Zijgevels en achtergevel

De noordelijke zijgevel geeft uit op de Watertorenlaan en werd in tegenstelling tot de andere gevels volledig tegen de rooilijn aangebouwd. Een bijzondere aandacht ging naar het ontwerp en de uitwerking van de vensterpartijen, waarbij op het gelijkvloers twee monumentale rondbogige drielichten de gevel sieren. In het rondboogvenster van de hoofdtravee tekent de inglenook zich duidelijk af. Het centrale veld van het drielicht is blind uitgewerkt met een metselmozaïek met natuurstenen sierelementen. Langs de binnenzijde sluit dit vlak aan op de haardwand van het grote salon. Achter de gebombeerde tussenzuiltjes van het bovenlicht werden de rookkanalen van de haard op ingenieuze wijze ingewerkt. In alle beglaasde onderdelen van het rondbogige drielicht van het hoofdtravee steken glas-in-loodramen.

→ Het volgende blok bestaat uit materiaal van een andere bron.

theorem test_checkValueUnitRuns_3 : ∃ s : State, ∃ t e : Nat, ∃ i : Shoze, s.issues t e .cvFeed i ∧ answers (exec (.cvFeed t e) s) ((s.launch t e i []
    id).modT t fun T => T.setCvu fun c => c.feedSlow s.clk.core ((((s.tl t).resolve i).desc 0).packedBytes (s.tl t).sp)) = true :=
  ⟨onTiller { reaching { mn := .cvFeed, ds := [{ base := 0x1000#21, fmt := 9#4, count := 32#24 }] } with cvu := cvuInit 1 }, 191, 0,
    { mn := .cvFeed, ds := [{ base := 0x1000#21, fmt := 9#4, count := 32#24 }] }, by decide +kernel⟩

theorem test_checkValueUnitRuns_4 : ∃ s : State, ∃ t e : Nat, ∃ i : Shoze, s.issues t e .cvRead i ∧ (s.tl t).cvu.sha = true ∧ answers (exec (.cvRead t
    e) s) ((s.launch t e i [] id).modT t fun T => { T with dmem := T.dmem.write (s.ra t i).toNat (s.tl t).cvu.digest }) = true :=
  ⟨onTiller { reaching { mn := .cvRead, sd := 4#5 } with cvu := cvuInit 5 }, 191, 0, { mn := .cvRead, sd := 4#5 }, by decide +kernel⟩

theorem test_checkValueUnitRuns_5 : ∃ s : State, ∃ t e : Nat, ∃ i : Shoze, ∃ s1, s1 = s.launch t e i ((s.tl t).cvu.value s.freeNat) id ∧ s.issues t e
    .cvRead i ∧ (s.tl t).cvu.sha = false :=
  ⟨onTiller { reaching { mn := .cvRead, sd := 4#5 } with cvu := cvuInit 3 }, 191, 0, { mn := .cvRead, sd := 4#5 }, _, rfl, by decide +kernel⟩

theorem test_checkValueUnitRuns_6 : ∃ s : State, ∃ t e : Nat, ∃ i : Shoze, ∃ s1, s1 = ((s.launch t e i [] id).modT t fun T =>
    { T with dmem := T.dmem.write (s.ra t i).toNat ((s.tl t).cvu.image s.freeNat), dmUe := T.dmUe.filter fun w => !(wordsOf (s.ra t i).toNat 128).contains w })
    ∧ s.issues t e .cvSave i :=
  ⟨onTiller { reaching { mn := .cvSave } with cvu := cvuInit 5 }, 191, 0, { mn := .cvSave }, _, rfl, by decide +kernel⟩

theorem test_checkValueUnitRuns_7 : ∃ s : State, ∃ t e : Nat, ∃ i : Shoze, ∃ ecc w, ∃ bad, bad = (wordsOf (s.ra t i).toNat 128).find? (fun w => ecc ==
    some w || (s.tl t).dmUe.contains w) ∧ s.issues t e .cvRestore i ∧ bad = some w ∧ answers (exec (.cvRestore t e ecc) s) (s.eccCore t ((s.tl t).stream
    e).pc w) = true :=
  ⟨onTiller { reaching { mn := .cvRestore } with dmUe := [0] }, 191, 0, { mn := .cvRestore }, none, 0, _, rfl, by decide +kernel⟩

theorem test_checkValueUnitRuns_8 : ∃ s : State, ∃ t e : Nat, ∃ i : Shoze, ∃ ecc c, ∃ bad, bad = (wordsOf (s.ra t i).toNat 128).find? (fun w => ecc ==
    some w || (s.tl t).dmUe.contains w) ∧ s.issues t e .cvRestore i ∧ bad = none ∧ cvuOf ((s.tl t).dmem.read (s.ra t i).toNat 128) = some c ∧ answers
    (exec (.cvRestore t e ecc) s) ((s.launch t e i [] id).modT t fun T => T.setCvu fun _ => c) = true :=
  ⟨onTiller { reaching { mn := .cvRestore } with cvu := {} }, 191, 0, { mn := .cvRestore }, none, (cvuOf (List.replicate 128 0#8)).getD {}, _, rfl,
    by decide +kernel⟩

theorem test_checkValueUnitRuns_9 : ∃ s : State, ∃ t e : Nat, ∃ i : Shoze, ∃ ecc, ∃ bad, bad = (wordsOf (s.ra t i).toNat 128).find? (fun w => ecc ==
    some w || (s.tl t).dmUe.contains w) ∧ s.issues t e .cvRestore i ∧ bad = none ∧ cvuOf ((s.tl t).dmem.read (s.ra t i).toNat 128) = none ∧ answers (exec
    (.cvRestore t e ecc) s) (s.hazard t 5 ((s.tl t).stream e).pc
    { cause := 6, range := some (((s.ra t i).toNat / 32 : Nat), ((s.ra t i).toNat / 32 : Nat)) }) = true :=
  ⟨onTiller { reaching { mn := .cvRestore } with dmem := [(0, 6#8)] }, 191, 0, { mn := .cvRestore }, none, _, rfl, by decide +kernel⟩

theorem test_engineResultsLand_1 : ∃ s : State, ∃ t k : Nat, ∃ x : Entry, ∃ ecc, ∃ s1, s1 = (s.dropEntry t x).modT t (fun T =>
    { (T.result x) with engProg := SMap.set zeroAt x.engine s.t3 T.engProg }) ∧ t < 192 ∧ s.live = true ∧ (s.tl t).checker[k]? = some x ∧ x.async = false
    ∧ (s.tl t).mayComplete x.engine = true ∧ x.done ≤ s.clk.core ∧ (x.inst.ast = false ∨ astRows x.inst ≤ x.rows.length) ∧ (x.inst.mn ≠ .trLdprog ∨
    x.finished = true) ∧ x.badLoad (s.tl t).dmUe ecc = none ∧ x.badWord (s.tl t).spUe ecc = none ∧ (x.engine ≠ 3 ∨ shearsFault x.inst (s.tl t).sp = none)
    ∧ (x.inst.ast = false ∨ SMap.get nilAt (s.tl t).fifos x.engine = []) ∧ answers (exec (.engineResultComplete t k ecc) s) (s1) = true :=
  ⟨onTiller (running
    [{ engine := 2, inst := { mn := .trCvt, ds := [{ fmt := 1#4, count := 32#24 }, { base := 0x2000#21, fmt := 1#4, count := 32#24 }] }, issue := 990, done := 1000, srcs := [(0, 3)], dsts := [(256, 259)] }]),
    191, 0,
    { engine := 2, inst := { mn := .trCvt, ds := [{ fmt := 1#4, count := 32#24 }, { base := 0x2000#21, fmt := 1#4, count := 32#24 }] }, issue := 990, done := 1000, srcs := [(0, 3)], dsts := [(256, 259)] },
    none, _, rfl, by decide +kernel⟩

theorem test_engineResultsLand_2 : ∃ s : State, ∃ t k : Nat, ∃ x : Entry, ∃ ecc, ∃ s1, s1 = (s.dropEntry t x).modT t (fun T =>
    { (T.result x) with engProg := SMap.set zeroAt x.engine s.t3 T.engProg }) ∧ t < 192 ∧ s.live = true ∧ (s.tl t).checker[k]? = some x ∧ x.async = false
    ∧ (s.tl t).mayComplete x.engine = true ∧ x.done ≤ s.clk.core ∧ (x.inst.ast = false ∨ astRows x.inst ≤ x.rows.length) ∧ (x.inst.mn ≠ .trLdprog ∨
    x.finished = true) ∧ x.badLoad (s.tl t).dmUe ecc = none ∧ x.badWord (s.tl t).spUe ecc = none ∧ (x.engine ≠ 3 ∨ shearsFault x.inst (s.tl t).sp = none)
    ∧ x.inst.ast = true ∧ SMap.get nilAt (s.tl t).fifos x.engine ≠ [] ∧ answers (exec (.engineResultComplete t k ecc) s) (s1.hazard t x.engine x.index
    { cause := 10 }) = true :=
  ⟨onTiller
    { running [{ engine := 2, inst := { mn := .trCvt, ast := true, ds := [{ fmt := 1#4, count := 32#24 }, { base := 0x2000#21, fmt := 1#4, count := 32#24 }] }, issue := 990, done := 1000, srcs := [(0, 3)], dsts := [(256, 259)], rows := [0] }] with fifos := [(2, [5#32])] },
    191, 0,
    { engine := 2, inst := { mn := .trCvt, ast := true, ds := [{ fmt := 1#4, count := 32#24 }, { base := 0x2000#21, fmt := 1#4, count := 32#24 }] }, issue := 990, done := 1000, srcs := [(0, 3)], dsts := [(256, 259)], rows := [0] },
    none, _, rfl, by decide +kernel⟩

theorem test_engineResultsLand_3 : ∃ s : State, ∃ t k : Nat, ∃ x : Entry, ∃ ecc w, t < 192 ∧ s.live = true ∧ (s.tl t).checker[k]? = some x ∧ x.async =
    false ∧ (s.tl t).mayComplete x.engine = true ∧ x.done ≤ s.clk.core ∧ (x.inst.ast = false ∨ astRows x.inst ≤ x.rows.length) ∧ (x.inst.mn ≠ .trLdprog ∨
    x.finished = true) ∧ x.badLoad (s.tl t).dmUe ecc = some w ∧ answers (exec (.engineResultComplete t k ecc) s) ((s.dropEntry t x).eccCore t x.index w) =
    true :=
  ⟨onTiller { running [{ engine := 0, inst := { mn := .ldW, sd := 31#5 }, issue := 990, done := 1000, rows := [32] }] with dmUe := [1] }, 191, 0,
    { engine := 0, inst := { mn := .ldW, sd := 31#5 }, issue := 990, done := 1000, rows := [32] }, none, 1, by decide +kernel⟩

theorem test_engineResultsLand_4 : ∃ s : State, ∃ t k : Nat, ∃ x : Entry, ∃ ecc w, t < 192 ∧ s.live = true ∧ (s.tl t).checker[k]? = some x ∧ x.async =
    false ∧ (s.tl t).mayComplete x.engine = true ∧ x.done ≤ s.clk.core ∧ (x.inst.ast = false ∨ astRows x.inst ≤ x.rows.length) ∧ (x.inst.mn ≠ .trLdprog ∨
    x.finished = true) ∧ x.badLoad (s.tl t).dmUe ecc = none ∧ x.badWord (s.tl t).spUe ecc = some w ∧ answers (exec (.engineResultComplete t k ecc) s)
    ((s.dropEntry t x).eccOperand t x.engine x.index w) = true :=
  ⟨onTiller
    { running [{ engine := 2, inst := { mn := .trCvt, ds := [{ fmt := 1#4, count := 32#24 }, { base := 0x2000#21, fmt := 1#4, count := 32#24 }] }, issue := 990, done := 1000, srcs := [(0, 3)], dsts := [(256, 259)] }] with spUe := [3] },
    191, 0,
    { engine := 2, inst := { mn := .trCvt, ds := [{ fmt := 1#4, count := 32#24 }, { base := 0x2000#21, fmt := 1#4, count := 32#24 }] }, issue := 990, done := 1000, srcs := [(0, 3)], dsts := [(256, 259)] },
    none, 3, by decide +kernel⟩

theorem test_engineResultsLand_5 : ∃ s : State, ∃ t k : Nat, ∃ x : Entry, ∃ ecc v, t < 192 ∧ s.live = true ∧ (s.tl t).checker[k]? = some x ∧ x.async =
    false ∧ (s.tl t).mayComplete x.engine = true ∧ x.done ≤ s.clk.core ∧ (x.inst.ast = false ∨ astRows x.inst ≤ x.rows.length) ∧ (x.inst.mn ≠ .trLdprog ∨
    x.finished = true) ∧ x.badLoad (s.tl t).dmUe ecc = none ∧ x.badWord (s.tl t).spUe ecc = none ∧ x.engine = 3 ∧ shearsFault x.inst (s.tl t).sp = some v
    ∧ answers (exec (.engineResultComplete t k ecc) s) ((s.dropEntry t x).fmtViolation t 3 x.index { v with written := 0 }) = true :=
  ⟨onTiller { running [{ engine := 3, inst := tmaskInst, issue := 990, done := 1000 }] with sp := tmaskHead.write 0x4000 [0xFF#8] }, 191, 0,
    { engine := 3, inst := tmaskInst, issue := 990, done := 1000 }, none, (shearsFault tmaskInst (tmaskHead.write 0x4000 [0xFF#8])).getD { reason := 0 },
    by decide +kernel⟩

theorem test_engineResultsLand_6 : ∃ s : State, ∃ t k : Nat, ∃ x : Entry, ∃ d v, t < 192 ∧ s.live = true ∧ (s.tl t).checker[k]? = some x ∧ x.async =
    false ∧ (s.tl t).mayComplete x.engine = true ∧ x.done ≤ s.clk.core ∧ (x.inst.ast = false ∨ astRows x.inst ≤ x.rows.length) ∧ (x.inst.mn ≠ .trLdprog ∨
    x.finished = true) ∧ x.inst.mn = .mul ∧ x.inst.ast = false ∧ x.badWord (s.tl t).spUe none = none ∧ x.engine = 0 ∧ x.regs = [d] ∧ x.inst.sd.toNat = d ∧
    x.vals = [v] ∧ 0 < d :=
  ⟨onTiller (running [{ engine := 0, inst := { mn := .mul, sd := 31#5 }, issue := 990, done := 1000, regs := [31], vals := [9#32] }]), 191, 0,
    { engine := 0, inst := { mn := .mul, sd := 31#5 }, issue := 990, done := 1000, regs := [31], vals := [9#32] }, 31, 9#32, by decide +kernel⟩

theorem test_engineResultsLand_7 : ∃ s : State, ∃ t k : Nat, ∃ x : Entry, ∃ a v, t < 192 ∧ s.live = true ∧ (s.tl t).checker[k]? = some x ∧ x.async =
    false ∧ (s.tl t).mayComplete x.engine = true ∧ x.done ≤ s.clk.core ∧ (x.inst.ast = false ∨ astRows x.inst ≤ x.rows.length) ∧ (x.inst.mn ≠ .trLdprog ∨
    x.finished = true) ∧ x.inst.mn = .spst ∧ x.inst.ast = false ∧ x.badWord (s.tl t).spUe none = none ∧ x.engine = 0 ∧ x.rows = [a] ∧ x.vals = [v] :=
  ⟨onTiller (running [{ engine := 0, inst := { mn := .spst, sd := 31#5 }, issue := 990, done := 1000, rows := [0x1FFFF0], vals := [9#32] }]), 191, 0,
    { engine := 0, inst := { mn := .spst, sd := 31#5 }, issue := 990, done := 1000, rows := [0x1FFFF0], vals := [9#32] }, 0x1FFFF0, 9#32,
    by decide +kernel⟩

theorem test_engineEventsTakeEffect_1 : ∃ s : State, ∃ t : Nat, ∃ x : Entry, ∃ ecc, t < 192 ∧ s.live = true ∧ (s.tl t).sparse? = some x ∧ (s.tl
    t).mayComplete 1 = true ∧ s.sparseFault t x = none ∧ s.sparseEnd t x ≤ s.clk.core ∧ x.badWord (s.tl t).spUe ecc = none ∧ answers (exec
    (.sparseMmComplete t ecc) s) ((s.modT t fun T =>
    { T.healed x with sp := runSparse x (T.copyOf x.index) T.sp (x.inst.desc 2).rows, engProg := SMap.set zeroAt 1 s.t3 T.engProg }).finishAsync t x) =
    true :=
  ⟨onTiller { running [{ engine := 1, inst := sparseInst .mmGs, async := true, issue := 0 }] with sp := sparseHead }, 191,
    { engine := 1, inst := sparseInst .mmGs, async := true, issue := 0 }, none, by decide +kernel⟩

theorem test_engineEventsTakeEffect_2 : ∃ s : State, ∃ t : Nat, ∃ x : Entry, ∃ ecc w, t < 192 ∧ s.live = true ∧ (s.tl t).sparse? = some x ∧ (s.tl
    t).mayComplete 1 = true ∧ s.sparseFault t x = none ∧ s.sparseEnd t x ≤ s.clk.core ∧ x.badWord (s.tl t).spUe ecc = some w ∧ answers (exec
    (.sparseMmComplete t ecc) s) ((s.dropEntry t x).eccOperand t 1 x.index w) = true :=
  ⟨onTiller { running [{ engine := 1, inst := sparseInst .mmGs, async := true, issue := 0, srcs := [(0x300, 0x300)] }] with sp := sparseHead }, 191,
    { engine := 1, inst := sparseInst .mmGs, async := true, issue := 0, srcs := [(0x300, 0x300)] }, some 0x300, 0x300, by decide +kernel⟩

De bovenlichten hebben een kleine roedeverdeling en zitten vervat in een decoratief opgevatte rondbogige omlijsting die deels in baksteen en hardsteen uitgewerkt is. Het rondbogige drielicht van de linkertravee is iets smaller opgevat. In deze raampartij steekt geen glas in lood maar spiegelglas. Ook de hardstenen stijlen zijn soberder uitgewerkt. De monumentale geblokte rondboogomlijstingen van beide drielichten zijn opgevat als waterlijsten en gaan elk de verbinding aan met de dorpel van het bovenliggend venster. De eerste verdieping van de noordelijke zijgevel wordt gesierd door twee rechthoekige vensters met uitwaaierend drieledig bovenlicht. Dit venstertype vinden we eveneens terug in de voorgevel op de eerste verdieping van de hoofdvolumes. De vensters van de eerste verdieping aan de noordelijke zijgevel zijn in tegenstelling tot deze van de voorgevel voorzien van fijne balustrades.

Achtergevel

De achtergevel is gericht naar de ruime tuin, gelegen aan de zuidzijde van het perceel. In tegenstelling tot de voorgevel en noordelijke zijgevel doet deze gevel geen dienst als pronkgevel. In de gevelcompositie werd maximaal aansluiting gezocht met de achterliggende tuin. In het oog springt het volume van het overdekt terras, dat deels voor het bow-window van de rechtertravee uitspringt.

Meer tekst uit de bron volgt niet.